La France est le troisième partenaire commercial de la Pologne, le plus grand des pays de l'Europe de l'Est à adhérer dernièrement à l'Union européenne. Avec 13 milliards d'euros investis en Pologne (dont 90% par les grands groupes des télécommunications, des industries manufacturières et de l'énergie), elle vient en tête de liste des investisseurs étrangers dans ce pays.

C'est à mettre en parallèle avec les propos de l'actuelle commissaire européenne à la politique régionale, la Polonaise Danuta Hübner, qui affirmait vouloir «faciliter les délocalisations au sein de l'Europe» pour décourager les sociétés à partir vers «l'Inde ou la Chine» - où il existe des dizaines de millions de personnes prêtes à travailler pour un salaire de misère. Les pays de l'Europe de l'Est sont similairement destinés à servir de réservoir de main-d'oeuvre à bon marché en attendant que leur pouvoir d'achat augmente et qu'ils absorbent la majeure partie de leur producytions.

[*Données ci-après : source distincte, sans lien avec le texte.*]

-- ==== Sys2Proof/Machine/Ops.lean ====
section
/-! DEFINITION. The shared operations: the datapath of one round (40_datapath.md), and what can happen to the state at
one edge (41_cipher_operations.md R71). The block has no exception, so there is no operation that takes one or returns
from one (60_exceptions.md R83, R87, R88), and no memory, so there is none over memory (20_memory.md R32). -/

namespace Sys2Proof.Machine

/-! ### The datapath of one round -/

/-- `NLF_CONST`, the non-linear function table as a constant (10_state.md R19). -/
def nlfConst : BitVec 32 := 0x3A5C742E

/-- `NLF(i)`: entry `i` of the table is bit `i` of the constant (40_datapath.md R56). -/
def nlf (i : NlfIndex) : Bool := nlfConst.getLsbD i.toNat

/-- The encrypt feedback bit (40_datapath.md R60). -/
def encFeedback (x : Block) (k : Key) : Bool :=
  x[16] ^^ x[0] ^^ nlf (encIndex x) ^^ k[0]

/-- The decrypt feedback bit (40_datapath.md R62). -/
def decFeedback (x : Block) (k : Key) : Bool :=
  x[31] ^^ x[15] ^^ nlf (decIndex x) ^^ k[15]

/-- `EncRound`: the block shifts right with the feedback as its new bit 31, the key rotates right by one; both are
computed from the old block and the old key (40_datapath.md R61). -/
def encRound (x : Block × Key) : Block × Key :=
  (BitVec.cons (encFeedback x.1 x.2) (x.1.extractLsb' 1 31), x.2.rotateRight 1)

/-- `DecRound`: the block shifts left with the feedback as its new bit 0, the key rotates left by one (40_datapath.md
R63). -/
def decRound (x : Block × Key) : Block × Key :=
  (BitVec.concat (x.1.extractLsb' 0 31) (decFeedback x.1 x.2), x.2.rotateLeft 1)

/-- The round function a direction selects (41_cipher_operations.md R71). -/
def roundOf : Mode → Block × Key → Block × Key
  | .encrypt => encRound
  | .decrypt => decRound

/-- `n` rounds of a direction: `f^n`, with `f^0(s) = s` (00_scope.md R12, 40_datapath.md R66). -/
def rounds (m : Mode) : Nat → Block × Key → Block × Key
  | 0, x => x
  | n + 1, x => roundOf m (rounds m n x)

/-! ### What an edge does to the state -/

/-- An accepted command: load the operands, `CNT <- 0`, `PHASE <- BUSY`, and perform no round
(41_cipher_operations.md R71). -/
def State.accept (s : State) (m : Mode) (b : Block) (k : Key) : State :=
  { s with blk := b, key := k, mode := m, cnt := 0, phase := .busy }

/-- `CNT + U`, unsigned in 10 bits (41_cipher_operations.md R72). -/
def State.nextCount (s : State) : Count :=
  s.cnt + BitVec.ofNat 10 s.config.roundsPerCycle

/-- A round step: U rounds of the direction in `MODE`, `CNT <- CNT + U`, and `PHASE <- DONE` exactly when the new
`CNT` is 528 (41_cipher_operations.md R71, R72). -/
def State.roundStep (s : State) : State :=
  { s with
    blk := (rounds s.mode s.config.roundsPerCycle (s.blk, s.key)).1
    key := (rounds s.mode s.config.roundsPerCycle (s.blk, s.key)).2
    cnt := s.nextCount
    phase := if s.nextCount = BitVec.ofNat 10 Config.rounds then .done else s.phase }

/-- A reset edge: `PHASE <- IDLE`, `CNT <- 0`; `BLK`, `KEY` and `MODE` are unspecified and take free values
(70_reset_and_hazards.md R95, 10_state.md R31; log entry 2). -/
def State.resetEdge (s : State) : State :=
  { s with
    blk := Config.resetBlk s.draws
    key := Config.resetKey s.draws
    mode := Config.resetMode s.draws
    cnt := 0
    phase := .idle
    draws := s.draws + 1 }

/-- An edge with `rst = 0` that accepts no command: a round step in `BUSY`, no change in `IDLE` and `DONE`
(41_cipher_operations.md R71). -/
def State.quietEdge (s : State) : State :=
  match s.phase with
  | .busy => s.roundStep
  | .idle => s
  | .done => s

/-- An edge with `rst = 0` and `start = 1`: accepted in `IDLE` and `DONE`; in `BUSY` the request is dropped and the
round step is performed (30_encoding.md R46, 70_reset_and_hazards.md R100). -/
def State.requestEdge (s : State) (m : Mode) (b : Block) (k : Key) : State :=
  match s.phase with
  | .busy => s.roundStep
  | .idle => s.accept m b k
  | .done => s.accept m b k

/-! ### Sampling the inputs -/

/-- The inputs sampled at the next edge. When the host's list has run out, no reset and no request is driven
(log entry 4, DESIGN CHOICE). -/
def State.sampled (s : State) : PortIn :=
  match s.inputs with
  | [] => PortIn.nop
  | p :: _ => p

/-- The inputs of this edge are past. -/
def State.advanceInputs (s : State) : State :=
  { s with inputs := s.inputs.tail }

/-- The host drives `p` at the next edge, before what it was going to drive. -/
def State.present (s : State) (p : PortIn) : State :=
  { s with inputs := p :: s.inputs }

/-- The host drives `p` at the next edge, in place of what it was going to drive there. -/
def State.replaceNext (s : State) (p : PortIn) : State :=
  { s with inputs := p :: s.inputs.tail }

end Sys2Proof.Machine
end

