-- ==== Sys2Proof/Machine/Dispatch.lean ====
section
/-! DEFINITION. One arm per command of spec/opcode_table.json; each has its meaning. -/

namespace Sys2Proof.Machine

def exec (i : Instr) (s : State) : Host.Outcome State Fault Refusal :=
  match i with
  | .encrypt b k => Sys2Proof.Machine.execEncrypt b k s
  | .decrypt b k => Sys2Proof.Machine.execDecrypt b k s

end Sys2Proof.Machine
end

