-- ==== Sys2Proof/Laws/State.lean ====
section
/-! SUPPORT. What each update of State leaves in each field, so that no later proof unfolds a record update. -/

namespace Sys2Proof.Machine

/-! ### An accepted command -/

@[simp] theorem State.accept_blk (s : State) (m : Mode) (b : Block) (k : Key) : (s.accept m b k).blk = b := rfl
@[simp] theorem State.accept_key (s : State) (m : Mode) (b : Block) (k : Key) : (s.accept m b k).key = k := rfl
@[simp] theorem State.accept_mode (s : State) (m : Mode) (b : Block) (k : Key) : (s.accept m b k).mode = m := rfl
@[simp] theorem State.accept_cnt (s : State) (m : Mode) (b : Block) (k : Key) : (s.accept m b k).cnt = 0 := rfl
@[simp] theorem State.accept_phase (s : State) (m : Mode) (b : Block) (k : Key) : (s.accept m b k).phase = .busy := rfl
@[simp] theorem State.accept_config (s : State) (m : Mode) (b : Block) (k : Key) : (s.accept m b k).config = s.config := rfl
@[simp] theorem State.accept_inputs (s : State) (m : Mode) (b : Block) (k : Key) : (s.accept m b k).inputs = s.inputs := rfl
@[simp] theorem State.accept_draws (s : State) (m : Mode) (b : Block) (k : Key) : (s.accept m b k).draws = s.draws := rfl

/-! ### A round step -/

@[simp] theorem State.roundStep_blk (s : State) : s.roundStep.blk = (rounds s.mode s.config.roundsPerCycle (s.blk, s.key)).1 := rfl
@[simp] theorem State.roundStep_key (s : State) : s.roundStep.key = (rounds s.mode s.config.roundsPerCycle (s.blk, s.key)).2 := rfl
@[simp] theorem State.roundStep_mode (s : State) : s.roundStep.mode = s.mode := rfl
@[simp] theorem State.roundStep_cnt (s : State) : s.roundStep.cnt = s.nextCount := rfl
@[simp] theorem State.roundStep_phase (s : State) : s.roundStep.phase = if s.nextCount = BitVec.ofNat 10 Config.rounds then .done else s.phase := rfl
@[simp] theorem State.roundStep_config (s : State) : s.roundStep.config = s.config := rfl
@[simp] theorem State.roundStep_inputs (s : State) : s.roundStep.inputs = s.inputs := rfl
@[simp] theorem State.roundStep_draws (s : State) : s.roundStep.draws = s.draws := rfl

/-! ### A reset edge -/

@[simp] theorem State.resetEdge_blk (s : State) : s.resetEdge.blk = Config.resetBlk s.draws := rfl
@[simp] theorem State.resetEdge_key (s : State) : s.resetEdge.key = Config.resetKey s.draws := rfl
@[simp] theorem State.resetEdge_mode (s : State) : s.resetEdge.mode = Config.resetMode s.draws := rfl
@[simp] theorem State.resetEdge_cnt (s : State) : s.resetEdge.cnt = 0 := rfl
@[simp] theorem State.resetEdge_phase (s : State) : s.resetEdge.phase = .idle := rfl
@[simp] theorem State.resetEdge_config (s : State) : s.resetEdge.config = s.config := rfl
@[simp] theorem State.resetEdge_inputs (s : State) : s.resetEdge.inputs = s.inputs := rfl
@[simp] theorem State.resetEdge_draws (s : State) : s.resetEdge.draws = s.draws + 1 := rfl

/-! ### Passing over the inputs of an edge -/

@[simp] theorem State.advanceInputs_blk (s : State) : s.advanceInputs.blk = s.blk := rfl
@[simp] theorem State.advanceInputs_key (s : State) : s.advanceInputs.key = s.key := rfl
@[simp] theorem State.advanceInputs_mode (s : State) : s.advanceInputs.mode = s.mode := rfl
@[simp] theorem State.advanceInputs_cnt (s : State) : s.advanceInputs.cnt = s.cnt := rfl
@[simp] theorem State.advanceInputs_phase (s : State) : s.advanceInputs.phase = s.phase := rfl
@[simp] theorem State.advanceInputs_config (s : State) : s.advanceInputs.config = s.config := rfl
@[simp] theorem State.advanceInputs_inputs (s : State) : s.advanceInputs.inputs = s.inputs.tail := rfl
@[simp] theorem State.advanceInputs_draws (s : State) : s.advanceInputs.draws = s.draws := rfl

/-! ### Driving an edge before the others -/

@[simp] theorem State.present_blk (s : State) (p : PortIn) : (s.present p).blk = s.blk := rfl
@[simp] theorem State.present_key (s : State) (p : PortIn) : (s.present p).key = s.key := rfl
@[simp] theorem State.present_mode (s : State) (p : PortIn) : (s.present p).mode = s.mode := rfl
@[simp] theorem State.present_cnt (s : State) (p : PortIn) : (s.present p).cnt = s.cnt := rfl
@[simp] theorem State.present_phase (s : State) (p : PortIn) : (s.present p).phase = s.phase := rfl
@[simp] theorem State.present_config (s : State) (p : PortIn) : (s.present p).config = s.config := rfl
@[simp] theorem State.present_inputs (s : State) (p : PortIn) : (s.present p).inputs = p :: s.inputs := rfl
@[simp] theorem State.present_draws (s : State) (p : PortIn) : (s.present p).draws = s.draws := rfl

/-! ### Driving the next edge in place of what was there -/

@[simp] theorem State.replaceNext_blk (s : State) (p : PortIn) : (s.replaceNext p).blk = s.blk := rfl
@[simp] theorem State.replaceNext_key (s : State) (p : PortIn) : (s.replaceNext p).key = s.key := rfl
@[simp] theorem State.replaceNext_mode (s : State) (p : PortIn) : (s.replaceNext p).mode = s.mode := rfl
@[simp] theorem State.replaceNext_cnt (s : State) (p : PortIn) : (s.replaceNext p).cnt = s.cnt := rfl
@[simp] theorem State.replaceNext_phase (s : State) (p : PortIn) : (s.replaceNext p).phase = s.phase := rfl
@[simp] theorem State.replaceNext_config (s : State) (p : PortIn) : (s.replaceNext p).config = s.config := rfl
@[simp] theorem State.replaceNext_inputs (s : State) (p : PortIn) : (s.replaceNext p).inputs = p :: s.inputs.tail := rfl
@[simp] theorem State.replaceNext_draws (s : State) (p : PortIn) : (s.replaceNext p).draws = s.draws := rfl

/-! ### The edge by phase -/

theorem State.quietEdge_busy (s : State) (h : s.phase = .busy) : s.quietEdge = s.roundStep := by
  simp [State.quietEdge, h]

theorem State.quietEdge_not_busy (s : State) (h : s.phase ≠ .busy) : s.quietEdge = s := by
  unfold State.quietEdge
  split <;> simp_all

theorem State.requestEdge_busy (s : State) (m : Mode) (b : Block) (k : Key) (h : s.phase = .busy) :
    s.requestEdge m b k = s.roundStep := by
  simp [State.requestEdge, h]

theorem State.requestEdge_not_busy (s : State) (m : Mode) (b : Block) (k : Key) (h : s.phase ≠ .busy) :
    s.requestEdge m b k = s.accept m b k := by
  unfold State.requestEdge
  split <;> simp_all

/-! ### Sampling and outputs -/

@[simp] theorem State.sampled_present (s : State) (p : PortIn) : (s.present p).sampled = p := rfl

@[simp] theorem State.sampled_replaceNext (s : State) (p : PortIn) : (s.replaceNext p).sampled = p := rfl

@[simp] theorem State.advanceInputs_present (s : State) (p : PortIn) : (s.present p).advanceInputs = s := rfl

theorem State.sampled_of_inputs (s : State) (p : PortIn) (ps : List PortIn) (h : s.inputs = p :: ps) :
    s.sampled = p := by
  simp [State.sampled, h]

theorem State.advanceInputs_of_inputs (s : State) (p : PortIn) (ps : List PortIn) (h : s.inputs = p :: ps) :
    s.advanceInputs = { s with inputs := ps } := by
  simp [State.advanceInputs, h]

theorem State.busy_iff (s : State) : s.busy = true ↔ s.phase = .busy := by
  simp [State.busy]

theorem State.done_iff (s : State) : s.done = true ↔ s.phase = .done := by
  simp [State.done]

theorem State.blockOut_of_done (s : State) (h : s.phase = .done) : s.blockOut = some s.blk := by
  simp [State.blockOut, h]

theorem State.blockOut_of_not_done (s : State) (h : s.phase ≠ .done) : s.blockOut = none := by
  unfold State.blockOut
  split <;> simp_all

end Sys2Proof.Machine
end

Cette réorganisation est régie par de puissantes forces objectives, associées à la mondialisation de l'économie, laquelle prend place jusqu'à présent sous le contrôle et dans l'intérêt du grand capital, notamment européen. Ce que vise le traité constitutionnel, c'est leur donner force de loi, qui sera utilisée en retour pour faire obstacle à l'inévitable opposition de masse qui va naître face aux effets dévastateurs d'une Europe capitaliste intégrée et libérée de toutes contraintes internes aux pays membres, dont il résultera un éclatement des liens de communauté et l'abaissement des niveau de bien-être social résultat de plus d'un siècle de progrès social.

C'est ce qui explique la polémique suscitée par la directive Bolkestein, du nom du commissaire européen l'ayant parrainée. Elle met en l'avant le principe dit du «pays d'origine», selon lequel une société opérant dans un pays de l'Union européenne se verrait assujettie aux standards sociaux en vigueur dans le pays où elle est immatriculée. Il a donc été suggéré dans ce contexte, que des firmes françaises pourraient déménager leur siège social, mettons en Pologne, et appliquer ensuite la loi polonaise du travail en France avec des travailleurs polonais. Par son contenu explicite, cette directive est devenue un symbole du caractère foncièrement anti-social, néo-libéral, du projet de l'Union européenne - et un certain embarras pour les promoteurs assidus de ce projet, tels un Jacques Chirac ou certains députés sociaux-démocrates du Parlement européen, qui ont récemment spéculé sur son éventuel retrait, sachant fort bien que les chances d'un tel retrait étaient nulles.